Loi de Finances : légalisation du management package
Loi de Finances 2025 : la légalisation du management package, enfin !
La double casquette des managers (salarié ou dirigeant d’un côté et actionnaire de l’autre) peut conduire à s’interroger sur la nature du gain à la sortie : s’agit-il d’une plus-value ou d’un salaire sachant que ce dernier est moins bien traité aussi bien sur le plan fiscal que social.
Au plan fiscal, la situation s’est durcie depuis le revirement de jurisprudence intervenu le 13 juillet 2021 (confirmé depuis). Il ressort de ces arrêts que le gain réalisé par un manager pourra être requalifié en salaires lorsqu’il trouve sa source dans les fonctions de salarié ou de dirigeant. Les juges vont ainsi s’appuyer sur un faisceau d’indices pour démontrer l’existence d’un tel lien (notamment la présence d’une clause de leaver, d’une incessibilité des titres ou encore les termes utilisés dans les accords contractuels permettant d’établir un lien entre les fonctions de salarié / dirigeant et la possibilité de souscrire à ces valeurs mobilières). La situation n’est guère plus rassurante au plan social qui retient une position similaire à celle applicable en matière fiscale (2e Civ, n° 21-20.685).
Le projet de loi de Finances pour 2025 adopté le 6 février 2025 introduit un nouvel article visant à définir un régime fiscal et social applicable aux titres souscrits par un salarié ou un dirigeant, ce régime visant à limiter le bénéfice du régime des plus-values à hauteur d’un certain montant (égal à 3 fois le multiple de la performance financière de l’entreprise).

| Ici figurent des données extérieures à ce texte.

-- ==== Sys2Proof/Laws/State.lean ====
section
/-! SUPPORT. What each named update of State changes: its own field; and what a register field reads after a write. -/

namespace Sys2Proof.Machine

/-! ### Fields under updates -/

/-! setReg -/
@[simp] theorem State.setReg_pending (s : State) (off : Nat) (v : Word) : (s.setReg off v).pending = s.pending := rfl
@[simp] theorem State.setReg_shadow (s : State) (off : Nat) (v : Word) : (s.setReg off v).shadow = s.shadow := rfl
@[simp] theorem State.setReg_prev (s : State) (off : Nat) (v : Word) : (s.setReg off v).prev = s.prev := rfl
@[simp] theorem State.setReg_bus (s : State) (off : Nat) (v : Word) : (s.setReg off v).bus = s.bus := rfl
@[simp] theorem State.setReg_host (s : State) (off : Nat) (v : Word) : (s.setReg off v).host = s.host := rfl
@[simp] theorem State.setReg_free (s : State) (off : Nat) (v : Word) : (s.setReg off v).free = s.free := rfl
@[simp] theorem State.setReg_flt (s : State) (off : Nat) (v : Word) : (s.setReg off v).flt = s.flt := rfl
@[simp] theorem State.setReg_tick (s : State) (off : Nat) (v : Word) : (s.setReg off v).tick = s.tick := rfl
@[simp] theorem State.setReg_time (s : State) (off : Nat) (v : Word) : (s.setReg off v).time = s.time := rfl
@[simp] theorem State.setReg_pulses (s : State) (off : Nat) (v : Word) : (s.setReg off v).pulses = s.pulses := rfl
@[simp] theorem State.setReg_bars (s : State) (off : Nat) (v : Word) : (s.setReg off v).bars = s.bars := rfl
@[simp] theorem State.setReg_core (s : State) (off : Nat) (v : Word) : (s.setReg off v).core = s.core := rfl
@[simp] theorem State.setReg_mem (s : State) (off : Nat) (v : Word) : (s.setReg off v).mem = s.mem := rfl
@[simp] theorem State.setReg_sem (s : State) (off : Nat) (v : Word) : (s.setReg off v).sem = s.sem := rfl
@[simp] theorem State.setReg_mesh (s : State) (off : Nat) (v : Word) : (s.setReg off v).mesh = s.mesh := rfl
@[simp] theorem State.setReg_part (s : State) (off : Nat) (v : Word) : (s.setReg off v).part = s.part := rfl
@[simp] theorem State.setReg_hq (s : State) (off : Nat) (v : Word) : (s.setReg off v).hq = s.hq := rfl
@[simp] theorem State.setReg_fab (s : State) (off : Nat) (v : Word) : (s.setReg off v).fab = s.fab := rfl
@[simp] theorem State.setReg_srv (s : State) (off : Nat) (v : Word) : (s.setReg off v).srv = s.srv := rfl
@[simp] theorem State.setReg_eth (s : State) (off : Nat) (v : Word) : (s.setReg off v).eth = s.eth := rfl
@[simp] theorem State.setReg_rad (s : State) (off : Nat) (v : Word) : (s.setReg off v).rad = s.rad := rfl
@[simp] theorem State.setReg_col (s : State) (off : Nat) (v : Word) : (s.setReg off v).col = s.col := rfl
@[simp] theorem State.setReg_mgt (s : State) (off : Nat) (v : Word) : (s.setReg off v).mgt = s.mgt := rfl
@[simp] theorem State.setReg_pins (s : State) (off : Nat) (v : Word) : (s.setReg off v).pins = s.pins := rfl

/-! wr -/
@[simp] theorem State.wr_pending (s : State) (f : Fld) (x : Nat) : (s.wr f x).pending = s.pending := rfl
@[simp] theorem State.wr_shadow (s : State) (f : Fld) (x : Nat) : (s.wr f x).shadow = s.shadow := rfl
@[simp] theorem State.wr_prev (s : State) (f : Fld) (x : Nat) : (s.wr f x).prev = s.prev := rfl
@[simp] theorem State.wr_bus (s : State) (f : Fld) (x : Nat) : (s.wr f x).bus = s.bus := rfl
@[simp] theorem State.wr_host (s : State) (f : Fld) (x : Nat) : (s.wr f x).host = s.host := rfl
@[simp] theorem State.wr_free (s : State) (f : Fld) (x : Nat) : (s.wr f x).free = s.free := rfl
@[simp] theorem State.wr_flt (s : State) (f : Fld) (x : Nat) : (s.wr f x).flt = s.flt := rfl
@[simp] theorem State.wr_tick (s : State) (f : Fld) (x : Nat) : (s.wr f x).tick = s.tick := rfl
@[simp] theorem State.wr_time (s : State) (f : Fld) (x : Nat) : (s.wr f x).time = s.time := rfl
@[simp] theorem State.wr_pulses (s : State) (f : Fld) (x : Nat) : (s.wr f x).pulses = s.pulses := rfl
@[simp] theorem State.wr_bars (s : State) (f : Fld) (x : Nat) : (s.wr f x).bars = s.bars := rfl
@[simp] theorem State.wr_core (s : State) (f : Fld) (x : Nat) : (s.wr f x).core = s.core := rfl
@[simp] theorem State.wr_mem (s : State) (f : Fld) (x : Nat) : (s.wr f x).mem = s.mem := rfl
@[simp] theorem State.wr_sem (s : State) (f : Fld) (x : Nat) : (s.wr f x).sem = s.sem := rfl
@[simp] theorem State.wr_mesh (s : State) (f : Fld) (x : Nat) : (s.wr f x).mesh = s.mesh := rfl
@[simp] theorem State.wr_part (s : State) (f : Fld) (x : Nat) : (s.wr f x).part = s.part := rfl
@[simp] theorem State.wr_hq (s : State) (f : Fld) (x : Nat) : (s.wr f x).hq = s.hq := rfl
@[simp] theorem State.wr_fab (s : State) (f : Fld) (x : Nat) : (s.wr f x).fab = s.fab := rfl
@[simp] theorem State.wr_srv (s : State) (f : Fld) (x : Nat) : (s.wr f x).srv = s.srv := rfl
@[simp] theorem State.wr_eth (s : State) (f : Fld) (x : Nat) : (s.wr f x).eth = s.eth := rfl
@[simp] theorem State.wr_rad (s : State) (f : Fld) (x : Nat) : (s.wr f x).rad = s.rad := rfl
@[simp] theorem State.wr_col (s : State) (f : Fld) (x : Nat) : (s.wr f x).col = s.col := rfl
@[simp] theorem State.wr_mgt (s : State) (f : Fld) (x : Nat) : (s.wr f x).mgt = s.mgt := rfl
@[simp] theorem State.wr_pins (s : State) (f : Fld) (x : Nat) : (s.wr f x).pins = s.pins := rfl

/-! inc -/
@[simp] theorem State.inc_pending (s : State) (f : Fld) (n : Nat) : (s.inc f n).pending = s.pending := rfl
@[simp] theorem State.inc_shadow (s : State) (f : Fld) (n : Nat) : (s.inc f n).shadow = s.shadow := rfl
@[simp] theorem State.inc_prev (s : State) (f : Fld) (n : Nat) : (s.inc f n).prev = s.prev := rfl
@[simp] theorem State.inc_bus (s : State) (f : Fld) (n : Nat) : (s.inc f n).bus = s.bus := rfl
@[simp] theorem State.inc_host (s : State) (f : Fld) (n : Nat) : (s.inc f n).host = s.host := rfl
@[simp] theorem State.inc_free (s : State) (f : Fld) (n : Nat) : (s.inc f n).free = s.free := rfl
@[simp] theorem State.inc_flt (s : State) (f : Fld) (n : Nat) : (s.inc f n).flt = s.flt := rfl
@[simp] theorem State.inc_tick (s : State) (f : Fld) (n : Nat) : (s.inc f n).tick = s.tick := rfl
@[simp] theorem State.inc_time (s : State) (f : Fld) (n : Nat) : (s.inc f n).time = s.time := rfl
@[simp] theorem State.inc_pulses (s : State) (f : Fld) (n : Nat) : (s.inc f n).pulses = s.pulses := rfl
@[simp] theorem State.inc_bars (s : State) (f : Fld) (n : Nat) : (s.inc f n).bars = s.bars := rfl
@[simp] theorem State.inc_core (s : State) (f : Fld) (n : Nat) : (s.inc f n).core = s.core := rfl
@[simp] theorem State.inc_mem (s : State) (f : Fld) (n : Nat) : (s.inc f n).mem = s.mem := rfl
@[simp] theorem State.inc_sem (s : State) (f : Fld) (n : Nat) : (s.inc f n).sem = s.sem := rfl
@[simp] theorem State.inc_mesh (s : State) (f : Fld) (n : Nat) : (s.inc f n).mesh = s.mesh := rfl
@[simp] theorem State.inc_part (s : State) (f : Fld) (n : Nat) : (s.inc f n).part = s.part := rfl
@[simp] theorem State.inc_hq (s : State) (f : Fld) (n : Nat) : (s.inc f n).hq = s.hq := rfl
@[simp] theorem State.inc_fab (s : State) (f : Fld) (n : Nat) : (s.inc f n).fab = s.fab := rfl
@[simp] theorem State.inc_srv (s : State) (f : Fld) (n : Nat) : (s.inc f n).srv = s.srv := rfl
@[simp] theorem State.inc_eth (s : State) (f : Fld) (n : Nat) : (s.inc f n).eth = s.eth := rfl
@[simp] theorem State.inc_rad (s : State) (f : Fld) (n : Nat) : (s.inc f n).rad = s.rad := rfl
@[simp] theorem State.inc_col (s : State) (f : Fld) (n : Nat) : (s.inc f n).col = s.col := rfl
@[simp] theorem State.inc_mgt (s : State) (f : Fld) (n : Nat) : (s.inc f n).mgt = s.mgt := rfl
@[simp] theorem State.inc_pins (s : State) (f : Fld) (n : Nat) : (s.inc f n).pins = s.pins := rfl

/-! incw -/
@[simp] theorem State.incw_pending (s : State) (f : Fld) (n : Nat) : (s.incw f n).pending = s.pending := rfl
@[simp] theorem State.incw_shadow (s : State) (f : Fld) (n : Nat) : (s.incw f n).shadow = s.shadow := rfl
@[simp] theorem State.incw_prev (s : State) (f : Fld) (n : Nat) : (s.incw f n).prev = s.prev := rfl
@[simp] theorem State.incw_bus (s : State) (f : Fld) (n : Nat) : (s.incw f n).bus = s.bus := rfl
@[simp] theorem State.incw_host (s : State) (f : Fld) (n : Nat) : (s.incw f n).host = s.host := rfl
@[simp] theorem State.incw_free (s : State) (f : Fld) (n : Nat) : (s.incw f n).free = s.free := rfl
@[simp] theorem State.incw_flt (s : State) (f : Fld) (n : Nat) : (s.incw f n).flt = s.flt := rfl
@[simp] theorem State.incw_tick (s : State) (f : Fld) (n : Nat) : (s.incw f n).tick = s.tick := rfl
@[simp] theorem State.incw_time (s : State) (f : Fld) (n : Nat) : (s.incw f n).time = s.time := rfl
@[simp] theorem State.incw_pulses (s : State) (f : Fld) (n : Nat) : (s.incw f n).pulses = s.pulses := rfl
@[simp] theorem State.incw_bars (s : State) (f : Fld) (n : Nat) : (s.incw f n).bars = s.bars := rfl
@[simp] theorem State.incw_core (s : State) (f : Fld) (n : Nat) : (s.incw f n).core = s.core := rfl
@[simp] theorem State.incw_mem (s : State) (f : Fld) (n : Nat) : (s.incw f n).mem = s.mem := rfl
@[simp] theorem State.incw_sem (s : State) (f : Fld) (n : Nat) : (s.incw f n).sem = s.sem := rfl
@[simp] theorem State.incw_mesh (s : State) (f : Fld) (n : Nat) : (s.incw f n).mesh = s.mesh := rfl
@[simp] theorem State.incw_part (s : State) (f : Fld) (n : Nat) : (s.incw f n).part = s.part := rfl
@[simp] theorem State.incw_hq (s : State) (f : Fld) (n : Nat) : (s.incw f n).hq = s.hq := rfl
@[simp] theorem State.incw_fab (s : State) (f : Fld) (n : Nat) : (s.incw f n).fab = s.fab := rfl
@[simp] theorem State.incw_srv (s : State) (f : Fld) (n : Nat) : (s.incw f n).srv = s.srv := rfl
@[simp] theorem State.incw_eth (s : State) (f : Fld) (n : Nat) : (s.incw f n).eth = s.eth := rfl
@[simp] theorem State.incw_rad (s : State) (f : Fld) (n : Nat) : (s.incw f n).rad = s.rad := rfl
@[simp] theorem State.incw_col (s : State) (f : Fld) (n : Nat) : (s.incw f n).col = s.col := rfl
@[simp] theorem State.incw_mgt (s : State) (f : Fld) (n : Nat) : (s.incw f n).mgt = s.mgt := rfl
@[simp] theorem State.incw_pins (s : State) (f : Fld) (n : Nat) : (s.incw f n).pins = s.pins := rfl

Le surplus sera traité comme un salaire aussi bien au plan fiscal qu’au plan social.
A noter que ce nouveau régime s’applique non seulement aux instruments payants mais également gratuits et interdit par ailleurs leur inscription sur un PEA.
On attendra avec intérêt les commentaires de l’administration fiscale venant clarifier certains points de cette réforme (ex. impact du versement d’une plus-value imposée comme un salaire sur des actions ordinaires inscrites dans un PEA ? ; application automatique de ce nouveau régime pour la plus-value de cession sur les instruments gratuits comme des BSPCE ou des actions gratuites dès lors qu’ils ont été octroyés du fait de l’exercice de fonctions au sein de la société par le bénéficiaire ?, quel sort réservé aux opérations intercalaires et notamment pour la partie imposée comme un salaire qui ne devrait pas bénéficier des régimes de sursis ou report d’imposition ?).
Exemple :
La société A fait l’objet d’une opération de LBO en 2022. A cette occasion, la société H rachète 100% des titres de la société A. Un manager souscrit à des actions de préférence de la société H pour un montant de 10.000€ et bénéficie, par ailleurs, de 10.000 actions gratuites (évaluées 10.000€ au closing et 30.000€ en 2023 au moment de l’attribution définitive). Les capitaux propres (incluant les obligations convertibles souscrites par les fonds d’investissement majoritaires) s’élèvent à 20m€ au closing en 2022.
La société H est vendue en 2025 à un industriel, la valeur des capitaux propres (incluant les obligations convertibles souscrits par les fonds d’investissement majoritaires) est de 60m€. Les actions de préférence détenues par le manager sont cédées pour 200.000€ et les actions gratuites pour 500.000€.
- Traitement fiscal / social des actions de préférence : le gain réalisé par le manager sur ces actions bénéficiera du régime des plus-values à hauteur de 9 fois le prix d’acquisition (60/20 X 3) soit à hauteur de 90.000€ (étant précisé que la plus-value nette imposable sera de 80.000€ en raison d’un prix d’acquisition des titres de 10.000€). Le reliquat (110.000€) sera imposé comme un salaire.
- Traitement fiscal / social des actions gratuites : la plus-value réalisée par le manager sur les actions gratuites bénéficiera également du régime des plus-values à hauteur de 9 fois le prix d’acquisition (60/20 X 3) soit à hauteur de 270.000€. La plus-value d’acquisition de 30.000€ sera imposée selon un régime propre et la plus-value de cession (470.000€) serait imposée comme une plus-value à hauteur de 240.000€ et comme un salaire pour le surplus soit 230.000€.